Background End of life care need is increasing and will continues to do so. Government policy is for terminal patients to receive care and die in their preferred location. Most terminal patients prefer to receive care and die at home, but lack of palliative care funding places a substantial burden on informal carers. Inequalities exist in end of life care; informal carers from socioeconomically deprived areas suffer from worse physical and mental health, inequitable service provision and worse service experience, and feel greater financial and social pressures due to caring. Halton and Knowsley – in North West England – are among the most socioeconomically deprived Local Authorities in England.

Method Eight semi-structured individual interviews were conducted with previous informal carers from Halton and Knowsley (caring ended between six months and 12 years prior to interview). Interview recordings were transcribed and analysed inductively, generating themes that arose during interview.

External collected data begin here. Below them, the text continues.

/-! ### Chunks (R160) -/

/-- The term t_0 + CHUNK ÷ β within which a chunk of a buffer in host memory is to arrive (R160, Table 9.2). -/
def State.spillTerm (s : State) (c : Nat) (b : Buffer) (l : Nat) : Frac :=
  match s.stageOf c with
  | none => (3200, 1)
  | some (m, r) =>
    let n := m.spillBytes r (s.posOf c) b
    (Frac.nat 3200).add (b.chunk * (s.lane l).service, Nat.max 1 (n.1 + n.2))

/-- CHUNK_FETCH_DONE (R160): the chunk is resident, and a fallback that waited for it ends
(R93). -/
def execChunkFetchDone (c buf win : Nat) (s : State) : Res :=
  match (s.core c).fetches.find? (fun f => f.buf == buf && f.win == win), s.buffer c buf with
  | some f, some b =>
    if s.reads.any (fun r => r.use == .chunk c buf win) || (s.fab.net ++ s.fab.held).any (fun p =>
        (p.typ == .memRead && p.src == c || p.typ == .readData && p.dst == c) && p.nOff == buf * 2 + win)
    then .next s
    else
      let s := s.setBuffer c (if win = 0 then { b with win0 := some f.chunk } else { b with win1 := some f.chunk })
      let k := s.core c
      let s := s.setCore c { k with fetches := k.fetches.filter (fun g => !(g.buf == buf && g.win == win)) }
      let s := if b.host && !(Frac.nat (s.ns - f.since)).le (s.spillTerm c b f.lane) then s.itemSlow f.item f.lane else s
      .next ((((s.fallbackFinish c 0).fallbackFinish c 1).wakeDrains c).finishPosted c)
  | _, _ => .next s

/-! ### The bank switch (R145, R217, R218) -/

/-- Discard the waiting vectors of lanes that hold no entry any more, counted under their lane. -/
def State.dropWaiting (s : State) (ps : List Nat) : State :=
  ps.foldl (fun s c =>
    let has (l : Nat) : Bool := (s.activeBank c).any (fun (p : Nat × Nat) => entryKind p.2 == 1 && p.2 % 64 == l)
    let k := s.core c
    let gone := k.vins.filter (fun v => !v.begun && !has v.lane && s.laneState v.lane == 4)
    let s := gone.foldl (fun s v => s.setLane v.lane { s.lane v.lane with discarded := (s.lane v.lane).discarded + 1 }) s
    s.setCore c { k with vins := k.vins.filter (fun v => !gone.contains v) }) s

/-- A stage's switch has happened: the lanes that await it go on. -/
def State.switchSeen (s : State) (ctx model stage : Nat) : State :=
  (List.range 64).foldl (fun s l =>
    let x := s.lane l
    if x.context = ctx && x.model == model && x.switches.contains stage then
      let s := s.setLane l { x with switches := x.switches.filter (fun q => q != stage) }
      if (s.lane l).switches.isEmpty then
        (if s.laneState l = 1 then s.laneAdmitted l else if s.laneState l = 4 then s.freeLane l else s)
      else s
    else s) s
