/-- Whether a bulk load may start on a core (R112). -/
def State.bulkDue (s : State) (c source : Nat) (kind : BulkKind) : Bool :=
  (s.restorer c).bulk.isNone && !(s.restorer c).zeroing &&
    match kind with
    | .start => source == c && (s.stageOf c).elim false (fun (x : Model × StageRec) => x.1.state == .starting)
    | .mirror => (s.lookoutOf c).elim false (fun k => s.fget (lookState k) 0 == 1 && s.fget (lookSubject k) 0 == source)
        && !s.failoverOf c source
    | .failover => s.failoverOf c source
    | .migration => s.models.any (fun (m : Model) => m.switching.elim false (fun w => !w.toNext && (w.old.zip w.targets).contains (source, c)))
    | .generation => s.models.any (fun (m : Model) => m.switching.elim false (fun w => w.toNext && (w.old.zip w.targets).contains (source, c)))
    | .reload => source == c && s.fget F.CORE_STATUS_STATE c == 1 && (s.stageOf c).elim false (fun (x : Model × StageRec) => x.1.state == .loaded)

/-- The bulk loads that a failover load overtakes (R112, R182). -/
def yields (k : BulkKind) : Bool := k == .migration || k == .generation || k == .start

/-- Pause, or resume, the loads that a failover load overtakes (R112), those of a starting model among them (R182). -/
def State.pauseLoads (s : State) (on : Bool) : State :=
  (List.range 32).foldl (fun s c =>
    let r := s.restorer c
    match r.bulk with
    | some b => if yields b.kind then s.setRst c { r with bulk := some { b with paused := on } } else s
    | none => s) s

/-- The engines of a Lookout take the tiles of its subject; those that the subject does not use leave service.
Where its cells hold the weights of another context, every cell is written to level 0 first (R28). -/
def State.mirrorEngines (s : State) (c source : Nat) : State :=
  let ctx := s.ctxOf source
  let k := (s.lookoutOf c).getD 0
  let old := (s.lookout k).ctx
  let s := s.setLookout k { s.lookout k with ctx := some ctx }
  let s := if s.conf ctx then s.fset F.KEEP_CORE_DATA_CLEAN c 0 else s
  let s := s.fset F.CORE_ROLE_CONTEXT c ctx
  let s := s.fset F.RST_GEN_GEN c (s.genOf source)
  let s := s.fset F.RST_SLOT_ACTIVE c (s.fget F.RST_SLOT_ACTIVE source)
  (List.range 32).foldl (fun s e =>
    let g := s.engine source e
    let h := s.engine c e
    let h := if old = some ctx then h else h.zero
    let s := [F.ENG_CFG_SLICE_PLAN, F.ENG_CFG_PLANES, F.ENG_CFG_SIGNED, F.ENG_CFG_SPLIT_EN, F.ENG_CFG_REPLAY_MAX,
      F.ENG_CFG_SEG_EN].foldl (fun s f => s.fset f (eng c e) (s.fget f (eng source e))) s
    if g.inService then
      let s := s.setEngine c e { h with
        map := g.map, head := g.head, inService := true, written := false, expected := g.expected
        run := none, tree := none, next := none }
      { s with fab := { s.fab with bound := Tab.set s.fab.bound (c * 32 + e) (s.region source e) } }
    else s.engineOut c e) s

/-- BULK_LOAD (R112). -/
def execBulkLoad (core source : Nat) (kind : BulkKind) (s : State) : Res :=
  if !s.bulkDue core source kind then .next s
  else
    let s := if kind = .mirror then s.mirrorEngines core source
      else if kind = .failover && (s.stageOf core).isNone then s.mirrorEngines core source else s
    let s := if kind = .failover then s.pauseLoads true else s
    let held := yields kind && (List.range 32).any (fun c =>
      (s.restorer c).bulk.elim false (fun b => b.kind == .failover))
    let r := s.restorer core
    let s := if r.sweeping && r.lagged then s.count C.RST_CNT_LAGSWEEP core else s
    let s := s.setRst core { r with sweeping := false, bulk := some ⟨kind, s.fget F.RST_SLOT_ACTIVE core, source, held⟩ }
    .next (s.fset F.RST_STATUS_STATE core 2)

/-- Every row of an engine is written from a master slot, and the digest of what was read is checked.  A row that cannot be
read, `bad`, is not written, and the engine stands as a digest mismatch (R201). -/
def State.bulkEngine (s : State) (c e slot : Nat) (bad : Option Nat) : State :=
  let g := s.region c e
  let plan := s.plan c e
  let s := (List.range 2048).foldl (fun s row =>
    if bad = some row then s else s.rewriteRow c e row (s.masterRow g slot plan row)) s
  let x := s.engine c e
  let s := s.setEngine c e { x with written := true, folded := [] }
  match bad with
  | some row => (s.memUe (recordAddr g slot row)).digestMismatch c e
  | none => s.checkDigest c e (shake256 (s.engineHeader c e ++ (List.range 2048).flatMap (s.masterRow g slot plan)))

/-- BULK_LOAD_DONE (R112): digests are checked; a failover load lets the loads that it paused resume. -/
def execBulkLoadDone (load : BulkEnd) (s : State) : Res :=
  let core := load.core
  let r := s.restorer core
  match r.bulk with
  | none => .next s
  | some b =>
    if b.paused then .next s
    else
      let s := (s.inService core).foldl (fun s e => s.bulkEngine core e b.slot (load.bad.bind (fun x => if x.1 = e then some x.2 else none))) s
      let s := s.setRst core { s.restorer core with bulk := none }
      let s := s.fset F.RST_STATUS_STATE core 0
      match b.kind with
      | .failover =>
        let s := { s with rel := { s.rel with failovers := s.rel.failovers.map (fun f =>
          if f.lookout = core then { f with loaded := true } else f) } }
        let more := (List.range 32).any (fun c => (s.restorer c).bulk.elim false (fun x => x.kind == .failover))
        .next (if more then s else s.pauseLoads false)
      | .mirror =>
        match s.lookoutOf core with
        | none => .next s
        | some k =>
          let s := s.fset (lookState k) 0 2
          let s := s.fset F.CORE_STATUS_STATE core 2
          .next (s.setLookout k { s.lookout k with dwellStart := s.ns, comparable := 0, failed := false })
      | .reload => .next (s.frameResume (s.ctxOf core))
      | _ => .next s

end Sys2Proof.Machine
end

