/-- Deliver a whole message from a peer to its node (R316). -/
def State.deliverPeer (s : State) (q : Packet) : State :=
  let put (s : State) (q : Packet) : State := s.post q
  match q.typ with
  | .receipt =>
    match s.fab.held.find? (fun h => h.remote && h.dev == q.dev && h.key % 65536 == q.ref) with
    | none => s
    | some h => put s { q with ref := h.key, remote := true }
  | .vector =>
    match s.registered q.model q.dstStage with
    | none => s.unbound q
    | some (m, r) =>
      let q := { q with dst := r.entry, context := m.context, stage := peerStage q.dev q.stage }
      put (s.followEpoch q) q
  | .epochClose =>
    match s.registered q.model q.dstStage with
    | none => s.unbound q
    | some (m, r) => put s { q with dst := r.entry, context := m.context, stage := peerStage q.dev q.stage }
  | .signal => put s { q with dst := 41 }
  | .counterOp => put s { q with dst := if q.dst = 255 then 41 else q.dst }
  | .retraction => put s { q with dst := 43 }
  | .digest => put s { q with dst := 44 }
  | .binding => put s { q with dst := 42 }
  | _ => s

/-- A packet whose DIGEST differs (R328): like a payload parity failure; a second one is a fault of the
origin. -/
def State.digestErr (s : State) (q : Packet) : State :=
  let s := s.count C.CNP_CNT_DIGESTERR 0
  let s := s.log { code := 0x1207, argA := q.dev, item := q.item }
  let s := if q.retx then s.fault { kind := 7, reason := 5, action := 0, device := q.dev, stage := q.stage, model := q.model } [] else s
  if q.typ.kept then s.receipt q true else s

/-- One packet, header and payload, that is for this device. -/
def State.peerPacket (s : State) (t : PktType) (h payload : List Nat) : State :=
  let dev := h.getD 33 0
  let q : Packet := { Packet.empty with
    typ := t, src := h.getD 3 0, dst := h.getD 4 0, context := h.getD 5 0 % 32, stage := leAt h 6 2, epoch := leAt h 8 2
    eout := sext 16 (leAt h 10 2), lane := h.getD 12 0 % 64, item := leAt h 16 6, ref := leAt h 22 2, vseq := leAt h 24 4
    nOff := leAt h 28 4, payload := payload, nack := bit (h.getD 1 0) 1, retx := bit (h.getD 1 0) 2, remote := true, dev := dev
    dstStage := leAt h 34 2, model := leAt h 40 16 }
  if packetDigest (slice h 0 64) payload != slice h 56 8 then s.digestErr q
  else
    let seg := leAt h 14 2
    let key := (dev * 64 + q.src % 64) * 65536 + q.ref
    let old := if seg = 0 then (0, []) else Tab.getD s.cnp.parts key (0, [])
    if old.1 != seg then s
    else if bit (h.getD 1 0) 0 then
      let s := { s with cnp := { s.cnp with parts := Tab.erase s.cnp.parts key } }
      s.deliverPeer { q with payload := old.2 ++ payload }
    else { s with cnp := { s.cnp with parts := Tab.set s.cnp.parts key (seg + 1, old.2 ++ payload) } }
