/-! ### Non-volatile writes (R282, R292, R297) -/

/-- The fields that a non-volatile write stores: 0 policy and timeout, 1 spans and analogue policy, 2
calibration factors. -/
def nvFields (kind : Nat) : List (Fld × Nat) :=
  match kind with
  | 0 => (F.FLD_HOST_TO_TO, 0) :: (List.range 24).flatMap (fun k => [(F.FLD_POL_ACTION, k), (F.FLD_POL_LEVEL, k)])
  | 1 => (List.range 4).flatMap (fun k =>
      [(F.FDAC_CFG_SPAN, k), (F.FDAC_CFG_DEGLITCH, k), (F.FDAC_POL_ACTION, k), (F.FDAC_POL_CODE, k)])
  | _ => [0, 1].flatMap (fun c => (List.range 6).flatMap (fun g =>
      [(F.FADC_CALF_OFS_OFFSET, c * 8 + g), (F.FADC_CALF_GAIN_GAIN, c * 8 + g)]))

/-- The flag of a kind while a write is in progress. -/
def State.nvFlag (s : State) (kind : Nat) : State :=
  let busy := s.field.nvWrites.any (fun (p : Nat × Tab Nat) => p.1 == kind)
  match kind with
  | 0 => s.fset F.FLD_STATUS_NV_VALID 0 (ofBool (!busy))
  | 1 => s.fset F.FDAC_STATUS_NV_BUSY 0 (ofBool busy)
  | _ => s.fset F.FADC_STATUS_NV_BUSY 0 (ofBool busy)

/-- Start a non-volatile write of the values in force. -/
def State.nvStart (s : State) (kind : Nat) : State :=
  let ks := (nvFields kind).map (fun (p : Fld × Nat) => p.1.key p.2)
  let snap : Tab Nat := Tab.keep s.fields (fun k _ => ks.contains k)
  ({ s with field := { s.field with nvWrites := s.field.nvWrites ++ [(kind, snap)] } } : State).nvFlag kind

/-- NV_WRITE_DONE (R282, R292, R297): the oldest write of a kind completes. -/
def execNvWriteDone (kind : Nat) (s : State) : Res :=
  match s.field.nvWrites.find? (fun (p : Nat × Tab Nat) => p.1 == kind) with
  | none => .next s
  | some p =>
    let ks := (nvFields kind).map (fun (p : Fld × Nat) => p.1.key p.2)
    let kept : Tab Nat := Tab.keep s.field.nv (fun k _ => !ks.contains k)
    let s := { s with field := { s.field with
      nv := p.2.foldl (fun t (x : Nat × Nat) => Tab.set t x.1 x.2) kept, nvWrites := s.field.nvWrites.erase p } }
    .next (s.nvFlag kind)

/-- A write that the owning function does not allow (R282). -/
def State.fieldRefuse (s : State) : State := (s.flag F.FLD_STATUS_REFUSED_WRITE 0).fieldEvent 0x0E09 255 255 0

/-! ### The sequencer (R286 to R289) -/

/-- A field of an entry's control word. -/
def State.entBits (s : State) (n lo w : Nat) : Nat := bits (s.fget F.FADC_ENT_CTL_CTL n) lo w

/-- The entries of a loop: from the first to one with LAST set, or to the limit. -/
def State.loopFrom (s : State) (n limit : Nat) : Nat → List Nat
  | 0 => []
  | f + 1 => if limit < n then [] else if s.entBits n 9 1 = 1 || n = limit then [n] else n :: s.loopFrom (n + 1) limit f

/-- Whether the mode is dual, and SPLIT. -/
def State.adcDual (s : State) : Bool := s.fon F.FADC_CFG_MODE 0
/-- The first entry of loop B. -/
def State.adcSplit (s : State) : Nat := s.fget F.FADC_CFG_SPLIT 0

/-- Loop A's entries. -/
def State.loopAEnts (s : State) : List Nat := s.loopFrom 0 (if s.adcDual then s.adcSplit - 1 else 63) 64
/-- Loop B's entries. -/
def State.loopBEnts (s : State) : List Nat := if s.adcDual then s.loopFrom s.adcSplit 63 64 else []
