-- ==== Sys2Proof/Machine/FieldHw.lean ====
section
/-! DEFINITION. The field section's own events (R254 to R256, R264, R268 to R278, R421): supply and reset, trigger
edges, encoder faults, cutoffs, reject commands, and the verdict port and SPI target. -/

namespace Sys2Proof.Machine

/-! ### Supply and reset (R254 to R256, R418, R421) -/

/-- FIELD_BROWNOUT (R254). -/
def execFieldBrownout (s : State) : Res :=
  if !s.field.supply then .next s
  else .next ({ s with field := { s.field with supply := false, brown := true } } : State).fieldReset

/-- FIELD_BROWNOUT_END (R254). -/
def execFieldBrownoutEnd (s : State) : Res :=
  .next ({ s with field := { s.field with supply := true } } : State).linkTrain

/-- FRST_N_ASSERT (R255). -/
def execFrstNAssert (s : State) : Res :=
  if s.field.frst then .next s
  else .next ({ s with field := { s.field with frst := true } } : State).fieldReset

/-- FRST_N_RELEASE (R255). -/
def execFrstNRelease (s : State) : Res :=
  .next ({ s with field := { s.field with frst := false } } : State).linkTrain

/-- FIELD_READY (R256, R265, R297): the reset generation has risen, non-volatile values are in force, and the outputs
take their host-absent policies. -/
def execFieldReady (positions : List Nat) (levels : Nat) (s : State) : Res :=
  if !s.field.supply || s.field.frst || s.field.ready then .next s
  else
    let s := s.loadNv
    let gen := (s.fget F.FLD_STATUS_FIELD_GEN 0 + 1) % 256
    let s := s.fset F.FLD_STATUS_FIELD_GEN 0 gen
    let nv := Tab.put 0 s.field.nv (F.FLD_STATUS_FIELD_GEN.key 0) gen
    let brown := s.field.brown
    let s := { s with field := { s.field with ready := true, gpoPolicy := true, nv := nv, brown := false } }
    let s := s.fset F.FLD_STATUS_NV_VALID 0 1
    let s := s.fset F.FLD_TRIG_LEVEL_LEVEL 0 levels
    let s := s.encAll (positions.map (fun p => p % 2 ^ 32))
    let s := (List.range 4).foldl (fun s k => (s.setAo k { span := s.fget F.FDAC_CFG_SPAN k }).aoPolicy k) s
    let s := if brown then s.fieldEvent 0x0E0C 255 255 0 else s
    let s := if s.bar.up then s.sendFieldState else s
    .next s.fieldRefresh

/-- FIELD_WATCHDOG (R421). -/
def execFieldWatchdog (s : State) : Res :=
  if !s.field.supply || s.field.frst then .next s else .next s.fieldReset

/-! ### Triggers and encoders (R264, R268, R273) -/

/-- Whether an edge is one that a lane acts on. -/
def edgeOk (edges : Nat) (rising : Bool) : Bool := edges.testBit (if rising then 0 else 1)

/-- TRIGGER_EDGE (R264, R268). -/
def execTriggerEdge (trigger : Nat) (rising : Bool) (positions : List Nat) (s : State) : Res :=
  if !s.field.ready || 16 ≤ trigger then .next s
  else
    let w := s.fget F.FLD_TRIG_LEVEL_LEVEL 0
    let s := s.fset F.FLD_TRIG_LEVEL_LEVEL 0 (if rising then setBit w trigger else clrBit w trigger)
    let s := s.encAll (positions.map (fun p => p % 2 ^ 32))
    let ls := (List.range 64).filter (fun l =>
      s.fLane l == 1 && s.lrByte l 0 % 16 == trigger && edgeOk (bits (s.lrByte l 0) 4 2) rising)
    .next (ls.foldl (fun s l => s.laneTrigger l trigger (s.encPos (s.lrEnc l))) s).fieldRefresh

/-- ENCODER_FAULT (R264, R273). -/
def execEncoderFault (encoder : Nat) (wire : Bool) (s : State) : Res :=
  if !s.field.ready || 4 ≤ encoder then .next s
  else
    let was := s.encBad encoder
    let s := s.count C.FLD_CNT_ENCERR 0
    let s := s.flag F.FLD_ENC_STATUS_FAULT encoder
    let s := s.flag F.FLD_ENC_STATUS_FAULT_SEEN encoder
    let s := s.fset F.FLD_ENC_STATUS_WIRE encoder (ofBool wire)
    let s := s.flag F.FLD_STATUS_ENC_FAULT_SEEN 0
    if was then .next s else .next ((s.fieldEvent 0x0E07 255 255 0).sendPositions).fieldRefresh

/-- The entries of an output after its encoder stands at a position: those whose off position is passed are gone, those
whose on position is passed are on. -/
def State.rejMove (s : State) (k e pos : Nat) : State :=
  let x := s.rej k
  let passed (y : RejEntry) : Bool := y.enc == e && serialGe pos (lessLead y.off (s.lead k))
  let on (y : RejEntry) : RejEntry :=
    if y.enc == e && serialGe pos (lessLead y.on (s.lead k)) then { y with started := true } else y
  s.setRej k { x with queue := (x.queue.filter (fun y => !passed y)).map on }

/-- ENCODER_FAULT_CLEAR (R273). -/
def execEncoderFaultClear (encoder pos : Nat) (s : State) : Res :=
  if !s.field.ready || !s.encBad encoder then .next s
  else
    let p := pos % 2 ^ 32
    let s := s.fset F.FLD_ENC_STATUS_FAULT encoder 0
    let s := s.fset F.FLD_ENC_STATUS_WIRE encoder 0
    let s := s.encMove encoder p
    let s := (List.range 8).foldl (fun s k => s.rejMove k encoder p) s
    let late := s.field.recs.filter (fun r =>
      r.code.isNone && s.lrEnc r.lane == encoder && serialGe p (s.cutoff r.lane r.pos))
    let s := late.foldl (fun s r => s.cutoffPass r) s
    .next ((s.fieldEvent 0x0E07 255 255 0).sendPositions).fieldRefresh

/-! ### Cutoffs and reject commands (R268 to R270) -/

/-- CUTOFF_REACHED (R269). -/
def execCutoffReached (lane n pos : Nat) (s : State) : Res :=
  match s.field.recs.find? (fun r => r.lane == lane && r.n == n) with
  | none => .next s
  | some r =>
    let p := pos % 2 ^ 32
    if !s.field.ready || r.code.isSome || s.encBad (s.lrEnc lane) || !serialGe p (s.cutoff lane r.pos) then .next s
    else .next ((s.encMove (s.lrEnc lane) p).cutoffPass r).fieldRefresh

/-- REJECT_ON (R270). -/
def execRejectOn (output encoder pos : Nat) (s : State) : Res :=
  if !s.field.ready || 8 ≤ output || 4 ≤ encoder || s.encBad encoder then .next s
  else
    let p := pos % 2 ^ 32
    let s := s.encMove encoder p
    let x := s.rej output
    let on (y : RejEntry) : RejEntry :=
      if y.enc == encoder && serialGe p (lessLead y.on (s.lead output)) then { y with started := true } else y
    .next (s.setRej output { x with queue := x.queue.map on }).fieldRefresh

/-- REJECT_OFF (R270). -/
def execRejectOff (output encoder pos : Nat) (s : State) : Res :=
  if !s.field.ready || 8 ≤ output || 4 ≤ encoder || s.encBad encoder then .next s
  else
    let p := pos % 2 ^ 32
    .next ((s.encMove encoder p).rejMove output encoder p).fieldRefresh

/-- MAX_ON_EXPIRY (R270). -/
def execMaxOnExpiry (output : Nat) (s : State) : Res :=
  let x := s.rej output
  let m := s.fget F.FLD_REJ_CFG_MAX_ON_US output
  if 8 ≤ output || m = 0 || !x.since.any (fun t => decide (t + m * 1000 ≤ s.ns)) then .next s
  else .next (s.setRej output { x with maxed := true }).fieldRefresh

/-- RECORD_FREE (R267, R268). -/
def execRecordFree (lane n pos : Nat) (s : State) : Res :=
  match s.field.recs.find? (fun r => r.lane == lane && r.n == n) with
  | none => .next s
  | some r =>
    let p := pos % 2 ^ 32
    if !s.field.ready || r.code.isNone || s.encBad (s.lrEnc lane) || !serialGe p (s.freeAt lane r.pos) then .next s
    else .next ((s.encMove (s.lrEnc lane) p).dropRec lane n).fieldRefresh

/-! ### The verdict port and the SPI target (R274 to R278) -/

/-- A write on a port (R277). -/
def State.vtAck (s : State) (slot v : Nat) : State :=
  let w := s.vtGet slot
  let mine := s.fLanes.any (fun l => bit (s.lrByte l 0) 6 && decide (s.lrNum l 4 2 ≤ slot)
    && decide (slot < s.lrNum l 4 2 + s.lrNum l 6 2))
  if mine && bit w 5 && v % 65536 / 128 == w / 128 then s.vtSet slot (clrBit w 5) else s.count C.FLD_CNT_ACKBAD 0

/-- VP_WRITE_ACK (R277). -/
def execVpWriteAck (slot value : Nat) (s : State) : Res :=
  if s.field.ready then .next (s.vtAck (slot % 4096) value) else .next s

/-- SPI_READ (R278). -/
def execSpiRead (slot count : Nat) (s : State) : Res :=
  if s.field.ready then .next (s.emit (.spi ((List.range count).map (fun i => s.vtGet ((slot + i) % 4096))))) else .next s

/-- SPI_ACK (R278). -/
def execSpiAck (slot : Nat) (words : List Nat) (s : State) : Res :=
  if s.field.ready then .next (words.zipIdx.foldl (fun s (p : Nat × Nat) => s.vtAck ((slot + p.2) % 4096) p.1) s) else .next s

end Sys2Proof.Machine
end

Results Informal carers face numerous challenges during caring and bereavement. Participants were unequivocal in their view that there is not only a pressure, but an expectation that family provide care for terminally ill relatives. Lack of communication from, and between formal care and healthcare professionals left carers feeling isolated and unsupported in providing home end of life care. Patient comorbidities and a system sometimes failing to take responsibility for patient care, impacted on the quality of care received and resulted in carers feeling a loss of control over their situation.

Conclusions This research suggests a more flexible, accountable and better-funded community end of life care system could improve the situation for terminally ill people and informal caregivers. It is also suggested that more research into the costs of providing informal end of life care would illuminate the pressures faced at this highly pressurised time.